Abdul Aziz Ismail

Personal information
- Full name: Abdul Aziz bin Ismail
- Date of birth: 12 June 1981 (age 44)
- Place of birth: Tasek Gelugor, Penang, Malaysia
- Position: Defender

Youth career
- 2000: Penang U-21

Senior career*
- Years: Team / Apps / (Gls)
- 2001–2006: Penang / ? / (1)
- 2006–2007: TMFC / ? / (0)
- 2007–2008: Perlis / ? / (0)
- 2009: ATM / ? / (0)
- 2010: Sarawak / ? / (0)
- 2011: Betaria FC
- 2012: MP Muar

International career
- 2003–2004: Malaysia / 4 / (0)

= Abdul Aziz Ismail =

Malaysian footballer (born 1981)

Abdul Aziz Ismail (born 12 June 1981) is a retired Malaysian professional football player.

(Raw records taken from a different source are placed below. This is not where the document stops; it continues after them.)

/-- The home serves RdS from a die (R280): the line as the die then holds it, E or S, and the memories with the grant recorded. -/
def MemSys.rdS (m : MemSys) (die : Fin 8) (p : Phys) : DieLine × MemSys :=
  let grant (m : MemSys) (c : Mesi) (st : DirState) : DieLine × MemSys :=
    let d := m.homeCopy die p (some c)
    (d, (m.dirPut p.home p.line st).putLine d)
  match m.dirState p.line with
  | none => grant m .e (.owned die)
  | some (.shared mask) => grant m .s (.shared (mask ||| dieBit die))
  | some (.owned o) => grant (m.recallS o p.line) .s (.shared (dieBit o ||| dieBit die))

/-- The home serves RdX or Upg from a die (R280): the line the die then holds M, and no other die holds it. -/
def MemSys.rdX (m : MemSys) (die : Fin 8) (p : Phys) : DieLine × MemSys :=
  let m := match m.dirState p.line with
    | none => m
    | some (.shared mask) => m.invMask mask p.line
    | some (.owned o) => m.recallI o p.line
  let d := m.homeCopy die p (some .m)
  (d, m.dirPut p.home p.line (.owned die))

/-- A home-slice read (R280): the owner's line comes home first. -/
def MemSys.homeRead (m : MemSys) (p : Phys) : Line × MemSys :=
  let m := match m.dirState p.line with
    | some (.owned o) => (m.recallS o p.line).dirPut p.home p.line (.shared (dieBit o))
    | some st => m.dirPut p.home p.line st
    | none => m
  (m.homeLine p.line p.key, m)

/-- Every copy of a line is gone from the die caches, before a home-slice write or atomic (R280). -/
def MemSys.homeOwn (m : MemSys) (line : Nat) : MemSys :=
  match m.dirState line with
  | none => m
  | some (.shared mask) => (m.invMask mask line).dirFree line
  | some (.owned o) => (m.recallI o line).dirFree line

/-- A home-slice write of the masked bytes (R280). -/
def MemSys.homeStore (m : MemSys) (line slot : Nat) (mask : Word) (data : Line) : MemSys :=
  (m.homeOwn line).homeWrite line slot mask data

/-! Accesses of a core or a copy engine of a die (R277, R279, R281, R283). -/

/-- A load of bytes of one line by a party of a die: the line with those bytes valid. -/
def MemSys.load (m : MemSys) (die : Fin 8) (p : Phys) (mask : Word) : Line × MemSys :=
  if die = p.home then (if p.coherent then m.homeRead p else (m.homeLine p.line p.key, m))
  else if p.coherent then
    match m.dieLine die p.line with
    | some d => (d.data, m.putLine d)
    | none =>
      let r := m.rdS die p
      (r.1.data, r.2)
  else
    match m.dieLine die p.line with
    | none =>
      let d := m.homeCopy die p none
      (d.data, m.putLine d)
    | some d =>
      if mask &&& ~~~d.valid = 0 then (d.data, m.putLine d)
      else
        let l := mergeLine (m.homeLine p.line p.key) d.data d.dirty
        (l, m.putLine { d with valid := 0xFFFF_FFFF_FFFF_FFFF, data := l })

/-- A store of the masked bytes of one line by a core of a die. -/
def MemSys.store (m : MemSys) (die : Fin 8) (p : Phys) (mask : Word) (data : Line) : MemSys :=
  if die = p.home then
    (if p.coherent then m.homeStore p.line p.key mask data else m.homeWrite p.line p.key mask data)
  else if p.coherent then
    let r := match m.dieLine die p.line with
      | some d => if d.coh = some Mesi.s then m.rdX die p else (d, m)
      | none => m.rdX die p
    r.2.putLine { r.1 with coh := some .m, data := mergeLine r.1.data data mask,
                           bad := r.1.bad && decide (mask ≠ 0xFFFF_FFFF_FFFF_FFFF) }
  else
    match m.dieLine die p.line with
    | none => m.putLine { m.homeCopy die p none with valid := mask, dirty := mask, data := mergeLine 0 data mask, bad := false }
    | some d => m.putLine { d with valid := d.valid ||| mask, dirty := d.dirty ||| mask, data := mergeLine d.data data mask }

/-- A copy-engine read of one line (R281, R283). -/
def MemSys.copyLoad (m : MemSys) (die : Fin 8) (p : Phys) (mask : Word) : Line × MemSys :=
  if p.coherent && decide (die ≠ p.home) then
    match m.dieLine die p.line with
    | some d => (d.data, m.putLine d)
    | none => m.homeRead p
  else m.load die p mask

/-- A copy-engine write of one line (R281, R283). -/
def MemSys.copyStore (m : MemSys) (die : Fin 8) (p : Phys) (mask : Word) (data : Line) : MemSys :=
  if p.coherent then m.homeStore p.line p.key mask data else m.store die p mask data

/-- An atomic or UC access finds the line at its home: coherent copies are recalled, and the issuing die's non-coherent
copy is written back and dropped (R283). -/
def MemSys.toHome (m : MemSys) (die : Fin 8) (p : Phys) : MemSys :=
  if p.coherent then m.homeOwn p.line
  else
    match m.dieLine die p.line with
    | some d => (m.writeBack d).dropLine die p.line
    | none => m

/-- A load of the masked bytes by a party of a die would consume a lost content (R284). -/
def MemSys.lost (m : MemSys) (die : Fin 8) (p : Phys) (mask : Word) : Bool :=
  !p.dead &&
    if p.coherent then
      match (if die = p.home then none else m.dieLine die p.line) with
      | some d => d.bad
      | none => m.lineBad p.line
    else
      m.poison.contains p.line &&
        match (if die = p.home then none else m.dieLine die p.line) with
        | some d => decide (mask &&& ~~~d.valid ≠ 0)
        | none => true

/-- An access of a party of a die that reads the line at its home slice, a UC load or an atomic, would consume a lost content (R283,
R284). -/
def MemSys.lostHome (m : MemSys) (die : Fin 8) (p : Phys) : Bool :=
  !p.dead &&
    if p.coherent then m.lineBad p.line
    else
      m.poison.contains p.line &&
        match m.dieLine die p.line with
        | some d => decide (d.dirty ≠ 0xFFFF_FFFF_FFFF_FFFF)
        | none => true

/-- A line as a party of a die would load it, with no effect on any cache. -/
def MemSys.view (m : MemSys) (die : Fin 8) (p : Phys) : Line :=
  if p.dead then 0
  else if p.coherent then m.peek p.line p.key
  else
    match (if die = p.home then none else m.dieLine die p.line) with
    | none => m.homeLine p.line p.key
    | some d => if d.valid = 0xFFFF_FFFF_FFFF_FFFF then d.data else mergeLine (m.homeLine p.line p.key) d.data d.dirty

/-- A line as a UC load of a party of a die finds it at its home slice, with no effect on any cache (R268, R283). -/
def MemSys.ucView (m : MemSys) (die : Fin 8) (p : Phys) : Line :=
  if p.dead then 0 else if p.coherent then m.peek p.line p.key else (m.toHome die p).homeLine p.line p.key

/-- The bytes of the line that a die has at hand after a load: those of its own copy of a line of a non-coherent page, else all
(R283). -/
def MemSys.atHand (m : MemSys) (die : Fin 8) (p : Phys) : Word :=
  if p.coherent || decide (die = p.home) then 0xFFFF_FFFF_FFFF_FFFF
  else match m.dieLine die p.line with
    | some d => d.valid
    | none => 0xFFFF_FFFF_FFFF_FFFF

/-! Translation (R358 to R361). -/

/-- The eight bytes of a table at a physical address, read under key slot 0 as a coherent load; none where the line's content is lost
(R361). -/
def MemSys.tableWord (m : MemSys) (a : Nat) : Option Nat :=
  if m.lineBad (a / 64) then none
  else some (linePart (m.peek (a / 64) 0) (a % 64) 8)

/-- Frames of HBM (R360). -/
def hbmFrames : Nat := 12582912

/-- A frame number lies within its tier's installed frames (R360, R390). -/
def State.frameInstalled (s : State) (tier f : Nat) : Bool :=
  if tier = 0 then decide (f < hbmFrames)
  else decide (f / 8 < (vget s.plat.cxl (Fin.ofNat 8 f)).frames.toNat)

/-- A page entry is malformed (R360). -/
def State.pageMalformed (s : State) (e : Nat) : Bool :=
  let f := e / 2 ^ 24 % 2 ^ 32
  let local_ := e / 2 ^ 10 % 2
  let die := e / 2 ^ 7 % 8
  let tier := e / 2 ^ 3 % 4
  decide (e / 2 ^ 56 ≠ 0) || decide (e / 2 ^ 21 % 8 ≠ 0) || decide (e / 2 ^ 5 % 4 = 3) || decide (2 ≤ tier) ||
    !s.frameInstalled tier f || (decide (local_ = 0) && decide (die ≠ 0)) ||
    (decide (tier = 0) && decide (local_ = 1) && decide (die ≠ f % 8))

/-- Why a translation fails: a page fault's detail, or a poisoned table line. -/
inductive WalkError where
  | page (detail : Nat)
  | poison
  deriving DecidableEq, Repr

/-- The place of a page's entry: the walk of R361 down to the leaf. -/
def State.pageEntryAt (s : State) (slot tid p : Nat) : Except WalkError Nat := do
  let tt := bits (s.dev (0xC00 + slot)) 12 32 * 65536 + tid * 16
  let te ← (s.ms.tableWord tt).elim (.error .poison) .ok
  let lim ← (s.ms.tableWord (tt + 8)).elim (.error .poison) .ok
  let limit := lim % 2 ^ 25
  let form := te / 2 ^ 62 % 2
  if tid = 0 ∨ te / 2 ^ 63 % 2 = 0 ∨ (form = 0 ∧ 4096 < limit) then .error (.page 1)
  else if limit ≤ p then .error (.page 2)
  else
    let root := te % 2 ^ 32 * 65536 + te / 2 ^ 32 % 2 * 32768
    if form = 0 then .ok (root + p * 8)
    else
      let l1 ← (s.ms.tableWord (root + p / 4096 * 8)).elim (.error .poison) .ok
      if l1 / 2 ^ 63 % 2 = 0 then .error (.page 3)
      else .ok (l1 % 2 ^ 32 * 65536 + l1 / 2 ^ 32 % 2 * 32768 + p % 4096 * 8)

/-- A translation (slot, tensor, page) is named by a shootdown: scope 0 pages, 1 tensor, 2 context. -/
def shotTag (slot scope tid first count : Nat) (t : Nat × Nat × Nat) : Bool :=
  decide (t.1 = slot) && (decide (scope = 2) || (decide (t.2.1 = tid) &&
    (decide (scope = 1) || (decide (first ≤ t.2.2) && decide (t.2.2 < first + count)))))

/-- A translation that names a key slot no longer valid is still cached: up to a free tick, and no longer than to a shootdown of it (R365, R391;
notes/assumptions/43.md). -/
def KeySlot.kept (k : KeySlot) (tag : Nat × Nat × Nat) (tick : Nat) : Bool :=
  match k.mark with
  | none => false
  | some n => decide (tick < Config.cachedUntil n tag.1 tag.2.1 tag.2.2) && !k.shot.any fun x => shotTag x.1 x.2.1 x.2.2.1 x.2.2.2.1 x.2.2.2.2 tag

/-- The shootdown noted at the key slots that are no longer valid. -/
def MemSys.shootKeys (m : MemSys) (slot scope tid first count : Nat) : MemSys :=
  { m with keys := m.keys.map fun e =>
      if e.2.mark.isSome then (e.1, { e.2 with shot := (slot, scope, tid, first, count) :: e.2.shot }) else e }

/-- `translate` of R361. -/
def State.translate (s : State) (slot tid off : Nat) (write : Bool) : Except WalkError Phys := do
  let pte ← s.pageEntryAt slot tid (off / 65536)
  let e ← (s.ms.tableWord pte).elim (.error .poison) .ok
  if e % 2 = 0 then .error (.page 4)
  else if s.pageMalformed e then .error (.page 6)
  else if write ∧ e / 2 % 2 = 0 then .error (.page 5)
  else
    let key := e / 2 ^ 11 % 2 ^ 10
    let ks := s.ms.keySlot key
    if ks.state ≠ 1 ∧ !ks.kept (slot, tid, off / 65536) s.cadence.toNat then .error (.page 7)
    else
      let f := e / 2 ^ 24 % 2 ^ 32
      let local_ := e / 2 ^ 10 % 2
      .ok { addr := e / 2 ^ 3 % 4 * tier2 + f * 65536 + off % 65536, key := key, mode := e / 2 ^ 5 % 4,
            home := Fin.ofNat 8 (if local_ = 1 then e / 2 ^ 7 % 8 else f), local_ := decide (local_ = 1),
            dead := decide (e / 4 % 2 = 1), pte := pte, tag := (slot, tid, off / 65536) }

/-! Lattice memory frames (13 R308). -/

/-- Eight-frame stride: the frame belongs to some context's lattice memory. -/
def State.latticeFrame (s : State) (p : Phys) : Bool :=
  decide (p.frame < 2 ^ 34) && s.lat.tables.any fun t =>
    let d : Fin 8 := Fin.ofNat 8 p.frame
    let b := vget t.dbase d
    decide (b ≤ p.frame) && decide ((p.frame - b) / 8 < t.lmsize)

end Sys2Proof.Machine
end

He is the former member of Malaysia national team and Malaysia under-23 national team. He represented the Malaysia national under-23 team in the 2001 and 2003 Southeast Asian Games. He also played in the 2004 AFC Asian Cup qualifier in 2003 and 2006 World Cup qualifier in 2004 with Malaysia senior team.